=== EXERCISE INPUTS ===
-- ==== Sys2Proof/Machine/Frames.lean ====
section
/-!
DEFINITION. Frames (chapter 3 section 3.2, chapter 12 section 12.2): the codes of the enumerations, the check word, the
validity of a complete frame, and what a STATUS, FOG, CUE, replay and RECALL frame carries, both ways.
-/
namespace Sys2Proof

open Machine

/-- The code of a phase (Table 1-6). -/
def phaseCode : Phase → Nat
  | .idle => 0
  | .play => 1
  | .interval => 2
  | .showPhase => 3
  | .night => 4

/-- The phase of a code; 5, 6 and 7 name none (Table 1-6, R24). -/
def phaseOfCode : Nat → Option Phase
  | 0 => some .idle
  | 1 => some .play
  | 2 => some .interval
  | 3 => some .showPhase
  | 4 => some .night
  | _ => none

/-- The phase code of a cue: 0 to 4, or 7 for no change (Table 1-6). -/
def cuePhaseCode : Option Phase → Nat
  | some p => phaseCode p
  | none => 7

/-- A cue's phase code read back: 5 and 6 are refused or discarded (R115, R117). -/
def cuePhaseOfCode : Nat → Option (Option Phase)
  | 7 => some none
  | n => (phaseOfCode n).map some

/-- The code of a fog state (Table 1-6). -/
def fogCode : FogLevel → Nat
  | .clear => 0
  | .watch => 1
  | .act => 2
  | .fog => 3

/-- The fog state of a two-bit code. -/
def fogOfCode : Nat → FogLevel
  | 0 => .clear
  | 1 => .watch
  | 2 => .act
  | _ => .fog

/-- The class field of a DEMAND element, the class code less 1 (R171). -/
def classField : HeatClass → Nat
  | .heave => 0
  | .dry => 1
  | .stand => 2
  | .melt => 3

/-- The class of a DEMAND element's class field: every value names a class (R171). -/
def classOfField : Nat → HeatClass
  | 0 => .heave
  | 1 => .dry
  | 2 => .stand
  | _ => .melt

/-- The kind field of a header (Table 12-1). -/
def kindField : FrameKind → Nat
  | .status => 0
  | .cue => 1
  | .fog => 2
  | .recall => 3

/-- A demand record: class, loop index, amount and doubt (R100). -/
structure Demand where
  cls : HeatClass
  loop : Fin 4
  amount : Nat
  doubt : Bool
deriving DecidableEq, Repr

/-- What a STATUS carries (Table 2-1): its sequence, the FLAGS, the OFFER, the optional CAP and RADIANT and the
DEMAND elements in frame order. -/
structure StatusContent where
  sequence : Nat
  phase : Phase
  fog : FogLevel
  flood : Bool
  degraded : Bool
  first : Bool
  period : Nat
  offer : Nat
  offerDoubt : Bool
  cap : Option Nat
  radiant : Option Nat
  demands : List Demand
deriving DecidableEq, Repr

/-- A cue as a CUE frame carries it (Table 12-4); the absent phase is code 7, no change. -/
structure Cue where
  origin : Nat
  serial : Nat
  number : Nat
  phase : Option Phase
  wait : Nat
  fade : Nat
deriving DecidableEq, Repr

/-- The content of a frame the node sends (Table 3-2). -/
inductive TxFrame where
  | status (c : StatusContent)
  /-- FOG_ON when set, FOG_OFF when clear. -/
  | fog (on : Bool)
  | recall
  | cue (c : Cue)
  | replay (c : Cue)
deriving DecidableEq, Repr

/-- The frame kind of a content. -/
def TxFrame.kind : TxFrame → FrameKind
  | .status _ => .status
  | .fog _ => .fog
  | .recall => .recall
  | .cue _ => .cue
  | .replay _ => .cue

/-- Access class U: FOG, and CUE with the replay mark clear (Table 3-2, R40). -/
def TxFrame.classU : TxFrame → Bool
  | .fog _ => true
  | .cue _ => true
  | _ => false

/-- Whether the content is a STATUS carrying FIRST (R20, R44). -/
def TxFrame.carriesFirst : TxFrame → Bool
  | .status c => c.first
  | _ => false

/-- Whether a frame is a CUE without the replay mark, whose refusal or drop raises CUE_DROPPED (R45, R46). -/
def TxFrame.isCue : TxFrame → Bool
  | .cue _ => true
  | _ => false

/-- The 16 header bits in the order they are sent (Table 12-1). -/
def Frame.headerBits (f : Frame) : Bits :=
  packFields [(2, kindField f.kind), (6, f.sender.toNat), (4, f.sequence.toNat), (4, f.count.toNat)]

/-- The 18 bits of an element in the order they are sent (Table 12-2). -/
def Element.bits (e : Element) : Bits := bitsOfNat 16 e.data.toNat ++ [e.endMark, e.doubt]

/-- The bits the check word covers: the header and the elements, markers included (R38). -/
def Frame.coveredBits (f : Frame) : Bits := f.headerBits ++ (f.elements.map Element.bits).flatten

/-- One covered bit into the 16-bit check register (R38, steps 1 to 3). -/
def crcStep (r : Word16) (b : Bool) : Word16 :=
  if xor r.msb b then (r <<< 1) ^^^ 0x1021#16 else r <<< 1

/-- The check word over a run of covered bits: the register starts at 0xFFFF (R38). -/
def crc (bs : Bits) : Word16 := bs.foldl crcStep 0xFFFF#16

/-- The check word computed over a frame's header and elements (R38). -/
def Frame.computedCheck (f : Frame) : Word16 := crc f.coveredBits

/-- All the bits of a frame on the line: the start mark, the header, the elements and the check word (R37). -/
def Frame.lineBits (f : Frame) : Bits := [true, true] ++ f.coveredBits ++ bitsOfNat 16 f.check.toNat

/-- The data bits of element i as a number; 0 where the frame has no such element. -/
def Frame.dataAt (f : Frame) (i : Nat) : Nat := (f.elements[i]?.map (fun e => e.data.toNat)).getD 0

/-- The DOUBT marker of element i. -/
def Frame.doubtAt (f : Frame) (i : Nat) : Bool := (f.elements[i]?.map (fun e => e.doubt)).getD false

/-- Has-cap of the FLAGS element (Table 12-3). -/
def Frame.hasCap (f : Frame) : Bool := flagBit (f.dataAt 0) 7

/-- Has-radiant of the FLAGS element (Table 12-3). -/
def Frame.hasRadiant (f : Frame) : Bool := flagBit (f.dataAt 0) 6

/-- The demand count of the FLAGS element, as its three bits stand (Table 12-3). -/
def Frame.demandCount (f : Frame) : Nat := field (f.dataAt 0) 5 3

/-- The replay mark of a CUE (Table 12-4). -/
def Frame.replayMark (f : Frame) : Bool := flagBit (f.dataAt 2) 12

/-- The END marker is set on the last element and clear on every other one (R51). -/
def endMarksRight : List Element → Bool
  | [] => true
  | [e] => e.endMark
  | e :: rest => !e.endMark && endMarksRight rest

/-- The element count fits the kind (R51, Table 3-2). -/
def Frame.countFits (f : Frame) : Bool :=
  match f.kind with
  | .status =>
    decide (2 ≤ f.count.toNat) && decide (f.count.toNat ≤ 8) && decide (f.demandCount ≤ 4) &&
      decide (f.count.toNat = 2 + f.hasCap.toNat + f.hasRadiant.toNat + f.demandCount)
  | .cue => decide (f.count.toNat = 3)
  | .fog => decide (f.count.toNat = 1)
  | .recall => decide (f.count.toNat = 0)

/-- The frame has as many elements as its header declares: what makes a reception a complete frame (R50). -/
def Frame.complete (f : Frame) : Bool := decide (f.elements.length = f.count.toNat)

/-- The four conditions of R51 on a complete frame. -/
def Frame.valid (f : Frame) : Bool :=
  f.complete && decide (f.check = f.computedCheck) && decide (1 ≤ f.sender.toNat) &&
    decide (f.sender.toNat ≤ 60) && endMarksRight f.elements && f.countFits

/-- A DEMAND element's data read as a demand record (Table 12-3). -/
def demandOfElement (e : Element) : Demand where
  cls := classOfField (field e.data.toNat 15 14)
  loop := Fin.ofNat 4 (field e.data.toNat 13 12)
  amount := field e.data.toNat 11 0
  doubt := e.doubt

/-- What a valid STATUS carries, read from the positions its FLAGS give (Table 12-3); none where its phase code is 5, 6 or
7, so that R24 discards it. -/
def Frame.readStatus (f : Frame) : Option StatusContent :=
  (phaseOfCode (field (f.dataAt 0) 15 13)).map fun p =>
    { sequence := f.sequence.toNat
      phase := p
      fog := fogOfCode (field (f.dataAt 0) 12 11)
      flood := flagBit (f.dataAt 0) 10
      degraded := flagBit (f.dataAt 0) 9
      first := flagBit (f.dataAt 0) 8
      period := field (f.dataAt 0) 2 0
      offer := f.dataAt 1
      offerDoubt := f.doubtAt 1
      cap := if f.hasCap then some (f.dataAt 2) else none
      radiant := if f.hasRadiant then some (f.dataAt (2 + f.hasCap.toNat)) else none
      demands := (f.elements.drop (2 + f.hasCap.toNat + f.hasRadiant.toNat)).map demandOfElement }

/-- What a FOG element says: FOG_ON is 1 and FOG_OFF is 2; any other value is not delivered (R52, R171). -/
def Frame.readFog (f : Frame) : Option Bool :=
  match f.dataAt 0 with
  | 1 => some true
  | 2 => some false
  | _ => none

/-- What a valid CUE carries after the checks of R117: none where the cue is discarded. A wait or fade above 600 is taken as
600. -/
def Frame.readCue (f : Frame) : Option Cue :=
  match cuePhaseOfCode (field (f.dataAt 2) 15 13) with
  | none => none
  | some p =>
    let origin := field (f.dataAt 1) 15 10
    if origin = 0 ∨ 60 < origin then none
    else if f.replayMark = false ∧ origin ≠ f.sender.toNat then none
    else some
      { origin := origin
        serial := field (f.dataAt 0) 7 0
        number := field (f.dataAt 0) 15 8
        phase := p
        wait := min 600 (field (f.dataAt 1) 9 0)
        fade := min 600 (field (f.dataAt 2) 9 0) }

/-- Elements from their data and DOUBT markers, with END set on the last (R37). -/
def markElements : List (Nat × Bool) → List Element
  | [] => []
  | [(d, m)] => [{ data := BitVec.ofNat 16 d, endMark := true, doubt := m }]
  | (d, m) :: rest => { data := BitVec.ofNat 16 d, endMark := false, doubt := m } :: markElements rest

/-- The FLAGS data of a STATUS (Table 12-3). -/
def flagsData (c : StatusContent) : Nat :=
  natOfBits (packFields [(3, phaseCode c.phase), (2, fogCode c.fog), (1, c.flood.toNat), (1, c.degraded.toNat),
    (1, c.first.toNat), (1, c.cap.isSome.toNat), (1, c.radiant.isSome.toNat), (3, c.demands.length), (3, c.period)])

/-- The data of a DEMAND element (Table 12-3). -/
def demandData (d : Demand) : Nat :=
  natOfBits (packFields [(2, classField d.cls), (2, d.loop.val), (12, d.amount)])

/-- The data and DOUBT marker of each element of a frame's content, in frame order (Tables 12-3 and 12-4, R171). A sender
clears DOUBT on every element other than OFFER and DEMAND (R37). -/
def TxFrame.elementData : TxFrame → List (Nat × Bool)
  | .status c =>
    [(flagsData c, false), (c.offer, c.offerDoubt)] ++ c.cap.toList.map (fun x => (x, false)) ++
      c.radiant.toList.map (fun x => (x, false)) ++ c.demands.map (fun d => (demandData d, d.doubt))
  | .fog on => [(if on then 1 else 2, false)]
  | .recall => []
  | .cue c => cueElements c false
  | .replay c => cueElements c true
where
  /-- The three elements of a CUE (Table 12-4). -/
  cueElements (c : Cue) (replay : Bool) : List (Nat × Bool) :=
    [(natOfBits (packFields [(8, c.number), (8, c.serial)]), false),
     (natOfBits (packFields [(6, c.origin), (10, c.wait)]), false),
     (natOfBits (packFields [(3, cuePhaseCode c.phase), (1, replay.toNat), (2, 0), (10, c.fade)]), false)]

/-- The sequence a frame carries: a STATUS its own, every other kind 0 (R37). -/
def TxFrame.sequence : TxFrame → Nat
  | .status c => c.sequence
  | _ => 0

/-- A content as a frame from the node's address, with its check word formed over it (R37, R38). -/
def TxFrame.toFrame (address : Nat) (t : TxFrame) : Frame :=
  let body : Frame :=
    { kind := t.kind
      sender := BitVec.ofNat 6 address
      sequence := BitVec.ofNat 4 t.sequence
      count := BitVec.ofNat 4 t.elementData.length
      elements := markElements t.elementData
      check := 0 }
  { body with check := body.computedCheck }

end Sys2Proof
end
===
In the entries above, restate word for word the lines between the one holding "def TxFrame.classU : TxFrame → Bool" and the one holding "def Frame.headerBits (f", inclusive, and nothing besides.

def TxFrame.classU : TxFrame → Bool
  | .fog _ => true
  | .cue _ => true
  | _ => false

/-- Whether the content is a STATUS carrying FIRST (R20, R44). -/
def TxFrame.carriesFirst : TxFrame → Bool
  | .status c => c.first
  | _ => false

/-- Whether a frame is a CUE without the replay mark, whose refusal or drop raises CUE_DROPPED (R45, R46). -/
def TxFrame.isCue : TxFrame → Bool
  | .cue _ => true
  | _ => false

/-- The 16 header bits in the order they are sent (Table 12-1). -/
def Frame.headerBits (f : Frame) : Bits :=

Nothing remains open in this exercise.